- Exercise -
Pick the lines holding the string "causes" out of the records and copy them.

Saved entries
-------------------------

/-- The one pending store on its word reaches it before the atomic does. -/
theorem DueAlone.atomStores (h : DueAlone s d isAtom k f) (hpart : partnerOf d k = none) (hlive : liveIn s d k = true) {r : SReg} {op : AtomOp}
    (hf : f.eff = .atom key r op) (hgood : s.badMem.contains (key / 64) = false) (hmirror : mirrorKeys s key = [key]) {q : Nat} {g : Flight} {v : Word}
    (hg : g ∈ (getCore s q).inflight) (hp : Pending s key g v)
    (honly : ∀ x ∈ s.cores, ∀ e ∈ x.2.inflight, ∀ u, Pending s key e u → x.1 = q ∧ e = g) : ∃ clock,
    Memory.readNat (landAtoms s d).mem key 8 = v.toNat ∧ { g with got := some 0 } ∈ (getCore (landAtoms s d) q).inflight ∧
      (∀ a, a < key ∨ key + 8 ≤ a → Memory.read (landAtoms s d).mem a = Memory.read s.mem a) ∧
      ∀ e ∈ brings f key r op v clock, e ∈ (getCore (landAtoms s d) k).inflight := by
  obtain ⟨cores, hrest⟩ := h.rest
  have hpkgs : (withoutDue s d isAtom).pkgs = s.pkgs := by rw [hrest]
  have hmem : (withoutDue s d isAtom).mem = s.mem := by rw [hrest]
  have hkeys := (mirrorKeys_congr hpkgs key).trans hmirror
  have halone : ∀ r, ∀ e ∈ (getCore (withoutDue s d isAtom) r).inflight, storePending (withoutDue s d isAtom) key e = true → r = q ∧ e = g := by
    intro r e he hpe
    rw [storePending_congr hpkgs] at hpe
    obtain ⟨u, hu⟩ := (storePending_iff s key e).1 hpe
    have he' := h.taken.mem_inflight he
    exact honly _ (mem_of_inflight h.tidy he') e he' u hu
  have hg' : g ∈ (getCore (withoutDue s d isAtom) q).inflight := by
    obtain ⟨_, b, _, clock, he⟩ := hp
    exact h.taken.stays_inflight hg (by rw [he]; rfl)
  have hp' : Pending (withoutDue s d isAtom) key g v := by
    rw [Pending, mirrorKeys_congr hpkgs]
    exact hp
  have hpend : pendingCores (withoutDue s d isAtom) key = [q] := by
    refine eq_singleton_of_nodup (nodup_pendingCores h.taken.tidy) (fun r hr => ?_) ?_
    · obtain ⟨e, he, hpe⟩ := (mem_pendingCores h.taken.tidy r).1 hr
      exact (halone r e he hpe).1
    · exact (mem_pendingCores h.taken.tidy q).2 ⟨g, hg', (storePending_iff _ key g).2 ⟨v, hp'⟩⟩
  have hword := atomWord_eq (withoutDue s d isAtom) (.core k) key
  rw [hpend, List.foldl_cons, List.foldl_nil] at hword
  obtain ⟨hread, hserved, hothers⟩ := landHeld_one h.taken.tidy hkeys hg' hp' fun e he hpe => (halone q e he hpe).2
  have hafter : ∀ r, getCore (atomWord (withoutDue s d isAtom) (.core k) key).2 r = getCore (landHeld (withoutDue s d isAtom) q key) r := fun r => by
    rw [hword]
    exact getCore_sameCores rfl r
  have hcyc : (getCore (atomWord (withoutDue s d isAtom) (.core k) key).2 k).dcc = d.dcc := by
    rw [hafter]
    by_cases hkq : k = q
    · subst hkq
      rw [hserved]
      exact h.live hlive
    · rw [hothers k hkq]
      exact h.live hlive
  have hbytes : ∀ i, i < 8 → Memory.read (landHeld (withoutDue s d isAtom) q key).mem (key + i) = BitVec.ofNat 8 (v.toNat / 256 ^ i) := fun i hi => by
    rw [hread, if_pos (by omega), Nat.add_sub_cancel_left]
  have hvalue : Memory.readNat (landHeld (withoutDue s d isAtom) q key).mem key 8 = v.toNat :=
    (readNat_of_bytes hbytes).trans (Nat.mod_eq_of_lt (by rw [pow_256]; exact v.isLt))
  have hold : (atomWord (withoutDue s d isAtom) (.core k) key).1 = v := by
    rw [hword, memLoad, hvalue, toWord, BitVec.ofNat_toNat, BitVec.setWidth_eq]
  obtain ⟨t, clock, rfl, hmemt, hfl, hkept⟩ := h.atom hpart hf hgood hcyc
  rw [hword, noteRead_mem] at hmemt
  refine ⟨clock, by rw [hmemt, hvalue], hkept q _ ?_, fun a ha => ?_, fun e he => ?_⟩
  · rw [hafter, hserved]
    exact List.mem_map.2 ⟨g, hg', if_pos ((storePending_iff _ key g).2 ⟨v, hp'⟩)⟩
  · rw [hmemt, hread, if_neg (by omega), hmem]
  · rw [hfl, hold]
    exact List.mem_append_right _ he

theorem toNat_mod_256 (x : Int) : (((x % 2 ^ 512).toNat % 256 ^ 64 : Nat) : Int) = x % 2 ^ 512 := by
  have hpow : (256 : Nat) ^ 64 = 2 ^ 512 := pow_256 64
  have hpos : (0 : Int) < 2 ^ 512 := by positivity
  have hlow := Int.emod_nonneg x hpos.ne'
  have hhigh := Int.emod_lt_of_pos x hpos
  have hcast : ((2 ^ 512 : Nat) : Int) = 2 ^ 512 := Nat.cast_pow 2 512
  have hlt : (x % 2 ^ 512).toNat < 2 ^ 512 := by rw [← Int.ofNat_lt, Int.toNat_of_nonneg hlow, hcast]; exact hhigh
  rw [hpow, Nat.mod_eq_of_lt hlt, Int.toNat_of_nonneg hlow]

-------------------------

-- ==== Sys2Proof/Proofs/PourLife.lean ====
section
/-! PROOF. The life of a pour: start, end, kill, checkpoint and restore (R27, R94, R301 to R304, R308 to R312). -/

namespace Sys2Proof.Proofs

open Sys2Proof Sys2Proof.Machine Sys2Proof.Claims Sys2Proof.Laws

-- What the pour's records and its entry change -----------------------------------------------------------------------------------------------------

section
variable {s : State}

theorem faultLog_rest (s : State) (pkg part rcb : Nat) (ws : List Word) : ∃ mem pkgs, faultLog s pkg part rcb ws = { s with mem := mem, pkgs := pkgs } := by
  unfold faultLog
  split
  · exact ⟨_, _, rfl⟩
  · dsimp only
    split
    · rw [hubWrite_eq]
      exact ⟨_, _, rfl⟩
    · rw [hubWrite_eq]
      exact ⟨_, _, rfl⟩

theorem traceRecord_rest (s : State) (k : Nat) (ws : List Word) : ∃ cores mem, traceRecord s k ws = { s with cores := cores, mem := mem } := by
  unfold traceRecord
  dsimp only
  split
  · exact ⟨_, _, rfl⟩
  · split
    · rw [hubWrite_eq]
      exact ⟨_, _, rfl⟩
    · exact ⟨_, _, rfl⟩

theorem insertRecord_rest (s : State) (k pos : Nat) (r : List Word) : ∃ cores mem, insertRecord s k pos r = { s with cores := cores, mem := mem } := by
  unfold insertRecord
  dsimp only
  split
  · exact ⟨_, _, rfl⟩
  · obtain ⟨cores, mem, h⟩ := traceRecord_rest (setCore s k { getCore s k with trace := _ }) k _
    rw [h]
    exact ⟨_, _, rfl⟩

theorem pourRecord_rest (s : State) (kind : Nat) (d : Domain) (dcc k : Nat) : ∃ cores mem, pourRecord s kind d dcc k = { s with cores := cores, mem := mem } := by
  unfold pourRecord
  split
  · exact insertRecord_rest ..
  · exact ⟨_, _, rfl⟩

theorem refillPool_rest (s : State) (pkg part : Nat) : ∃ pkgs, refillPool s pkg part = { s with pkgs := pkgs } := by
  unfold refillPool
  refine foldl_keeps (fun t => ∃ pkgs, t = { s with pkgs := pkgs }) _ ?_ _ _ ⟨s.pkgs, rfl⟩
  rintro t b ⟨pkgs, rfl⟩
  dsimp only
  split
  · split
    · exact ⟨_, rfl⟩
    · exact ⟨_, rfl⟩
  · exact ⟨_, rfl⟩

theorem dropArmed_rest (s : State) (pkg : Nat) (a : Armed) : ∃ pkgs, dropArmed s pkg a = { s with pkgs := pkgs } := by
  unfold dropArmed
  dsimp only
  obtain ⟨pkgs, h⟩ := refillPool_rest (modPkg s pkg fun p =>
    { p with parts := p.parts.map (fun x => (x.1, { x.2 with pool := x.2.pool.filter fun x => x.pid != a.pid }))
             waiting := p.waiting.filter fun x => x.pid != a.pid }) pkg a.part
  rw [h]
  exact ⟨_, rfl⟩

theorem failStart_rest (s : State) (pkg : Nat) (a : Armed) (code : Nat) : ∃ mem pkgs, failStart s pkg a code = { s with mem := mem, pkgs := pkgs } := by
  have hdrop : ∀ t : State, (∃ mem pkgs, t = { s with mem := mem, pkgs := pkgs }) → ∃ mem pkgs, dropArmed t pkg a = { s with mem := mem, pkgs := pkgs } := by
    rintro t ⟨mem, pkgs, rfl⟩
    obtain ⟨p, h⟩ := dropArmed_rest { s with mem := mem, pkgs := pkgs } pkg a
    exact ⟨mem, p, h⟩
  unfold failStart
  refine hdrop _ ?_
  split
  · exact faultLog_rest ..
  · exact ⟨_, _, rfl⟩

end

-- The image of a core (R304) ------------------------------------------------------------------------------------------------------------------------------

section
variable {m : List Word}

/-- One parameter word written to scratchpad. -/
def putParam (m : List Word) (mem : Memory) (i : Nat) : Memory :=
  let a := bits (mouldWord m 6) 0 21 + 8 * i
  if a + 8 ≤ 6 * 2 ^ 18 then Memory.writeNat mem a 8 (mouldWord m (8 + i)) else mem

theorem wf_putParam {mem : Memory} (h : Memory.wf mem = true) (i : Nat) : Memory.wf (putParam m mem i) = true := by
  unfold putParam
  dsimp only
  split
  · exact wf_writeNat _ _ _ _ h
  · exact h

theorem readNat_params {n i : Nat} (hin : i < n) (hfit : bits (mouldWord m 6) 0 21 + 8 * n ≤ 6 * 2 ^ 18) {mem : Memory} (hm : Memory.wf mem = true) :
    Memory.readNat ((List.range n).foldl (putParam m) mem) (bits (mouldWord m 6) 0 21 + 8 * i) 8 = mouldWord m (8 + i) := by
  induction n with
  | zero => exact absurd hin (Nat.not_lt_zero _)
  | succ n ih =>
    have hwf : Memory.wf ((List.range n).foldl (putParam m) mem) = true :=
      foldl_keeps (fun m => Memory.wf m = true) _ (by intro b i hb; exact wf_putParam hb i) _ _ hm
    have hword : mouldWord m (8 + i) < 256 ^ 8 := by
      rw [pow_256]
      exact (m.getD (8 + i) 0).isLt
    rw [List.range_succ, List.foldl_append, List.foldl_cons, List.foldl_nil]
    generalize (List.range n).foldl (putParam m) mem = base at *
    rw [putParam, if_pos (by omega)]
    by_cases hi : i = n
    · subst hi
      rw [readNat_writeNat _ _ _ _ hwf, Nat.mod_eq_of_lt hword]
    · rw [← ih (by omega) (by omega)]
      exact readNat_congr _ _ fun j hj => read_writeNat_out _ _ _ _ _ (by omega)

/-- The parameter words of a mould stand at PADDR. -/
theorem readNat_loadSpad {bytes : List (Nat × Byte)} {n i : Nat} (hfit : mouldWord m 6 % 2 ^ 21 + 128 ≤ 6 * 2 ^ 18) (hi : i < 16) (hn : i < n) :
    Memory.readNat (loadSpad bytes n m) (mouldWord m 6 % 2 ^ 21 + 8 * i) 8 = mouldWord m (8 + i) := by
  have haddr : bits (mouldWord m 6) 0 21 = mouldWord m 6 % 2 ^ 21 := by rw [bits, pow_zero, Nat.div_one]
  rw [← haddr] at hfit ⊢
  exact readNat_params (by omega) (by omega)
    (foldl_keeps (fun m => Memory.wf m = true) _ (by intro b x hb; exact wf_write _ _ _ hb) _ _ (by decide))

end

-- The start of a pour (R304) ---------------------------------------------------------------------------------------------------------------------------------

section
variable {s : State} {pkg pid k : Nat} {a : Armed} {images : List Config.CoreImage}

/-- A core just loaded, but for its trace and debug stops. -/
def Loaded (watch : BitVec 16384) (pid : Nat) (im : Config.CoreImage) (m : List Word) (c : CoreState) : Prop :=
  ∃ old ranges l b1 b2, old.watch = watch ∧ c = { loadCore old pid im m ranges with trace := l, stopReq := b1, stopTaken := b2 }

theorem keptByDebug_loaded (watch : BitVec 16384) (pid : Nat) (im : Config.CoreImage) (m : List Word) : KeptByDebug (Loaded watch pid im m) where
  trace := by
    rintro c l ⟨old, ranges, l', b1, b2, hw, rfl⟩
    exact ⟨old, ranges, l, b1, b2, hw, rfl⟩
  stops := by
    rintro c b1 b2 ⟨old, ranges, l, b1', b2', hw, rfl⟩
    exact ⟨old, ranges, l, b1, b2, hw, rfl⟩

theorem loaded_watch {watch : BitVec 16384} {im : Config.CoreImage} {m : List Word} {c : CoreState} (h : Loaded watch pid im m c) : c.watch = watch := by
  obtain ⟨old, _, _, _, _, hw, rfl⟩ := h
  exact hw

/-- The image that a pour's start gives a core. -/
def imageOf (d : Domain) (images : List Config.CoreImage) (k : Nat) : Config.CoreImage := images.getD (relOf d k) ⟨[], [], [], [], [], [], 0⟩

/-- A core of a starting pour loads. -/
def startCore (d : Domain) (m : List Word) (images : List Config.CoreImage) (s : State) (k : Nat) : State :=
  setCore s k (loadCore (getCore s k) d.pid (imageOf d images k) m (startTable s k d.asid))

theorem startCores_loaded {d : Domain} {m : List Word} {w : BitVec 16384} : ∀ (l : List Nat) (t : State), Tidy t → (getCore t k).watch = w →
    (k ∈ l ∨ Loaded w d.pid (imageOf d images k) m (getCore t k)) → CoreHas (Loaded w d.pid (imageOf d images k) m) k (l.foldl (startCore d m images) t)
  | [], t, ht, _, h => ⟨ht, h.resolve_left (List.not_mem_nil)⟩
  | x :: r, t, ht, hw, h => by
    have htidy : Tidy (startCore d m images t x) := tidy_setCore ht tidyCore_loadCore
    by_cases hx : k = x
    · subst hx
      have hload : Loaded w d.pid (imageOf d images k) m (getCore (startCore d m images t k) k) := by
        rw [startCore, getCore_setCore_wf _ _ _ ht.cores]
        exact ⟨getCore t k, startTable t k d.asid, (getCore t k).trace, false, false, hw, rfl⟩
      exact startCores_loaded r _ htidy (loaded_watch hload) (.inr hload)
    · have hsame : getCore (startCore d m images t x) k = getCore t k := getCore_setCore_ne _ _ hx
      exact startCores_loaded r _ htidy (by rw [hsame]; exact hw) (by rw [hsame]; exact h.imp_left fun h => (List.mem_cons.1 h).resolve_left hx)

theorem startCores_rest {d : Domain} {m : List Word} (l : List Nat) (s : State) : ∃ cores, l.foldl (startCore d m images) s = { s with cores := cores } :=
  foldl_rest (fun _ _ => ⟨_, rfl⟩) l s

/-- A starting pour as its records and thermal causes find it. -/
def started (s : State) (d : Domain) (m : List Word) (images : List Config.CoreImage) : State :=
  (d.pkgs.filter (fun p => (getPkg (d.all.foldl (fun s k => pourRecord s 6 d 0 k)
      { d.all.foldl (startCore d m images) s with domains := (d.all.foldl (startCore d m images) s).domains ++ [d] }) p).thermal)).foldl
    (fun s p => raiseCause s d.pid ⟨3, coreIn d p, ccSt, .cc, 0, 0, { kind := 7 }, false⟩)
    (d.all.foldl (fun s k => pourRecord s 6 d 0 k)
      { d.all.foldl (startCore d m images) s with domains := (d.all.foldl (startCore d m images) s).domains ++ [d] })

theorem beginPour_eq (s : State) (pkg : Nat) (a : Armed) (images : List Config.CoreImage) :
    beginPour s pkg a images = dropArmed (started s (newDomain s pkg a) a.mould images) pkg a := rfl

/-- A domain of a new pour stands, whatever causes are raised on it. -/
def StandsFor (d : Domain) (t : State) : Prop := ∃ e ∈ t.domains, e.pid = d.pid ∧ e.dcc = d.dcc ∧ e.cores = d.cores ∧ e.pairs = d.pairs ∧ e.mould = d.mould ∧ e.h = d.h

-------------------------

- Answer box -
/-- A starting pour as its records and thermal causes find it. -/
/-- A domain of a new pour stands, whatever causes are raised on it. -/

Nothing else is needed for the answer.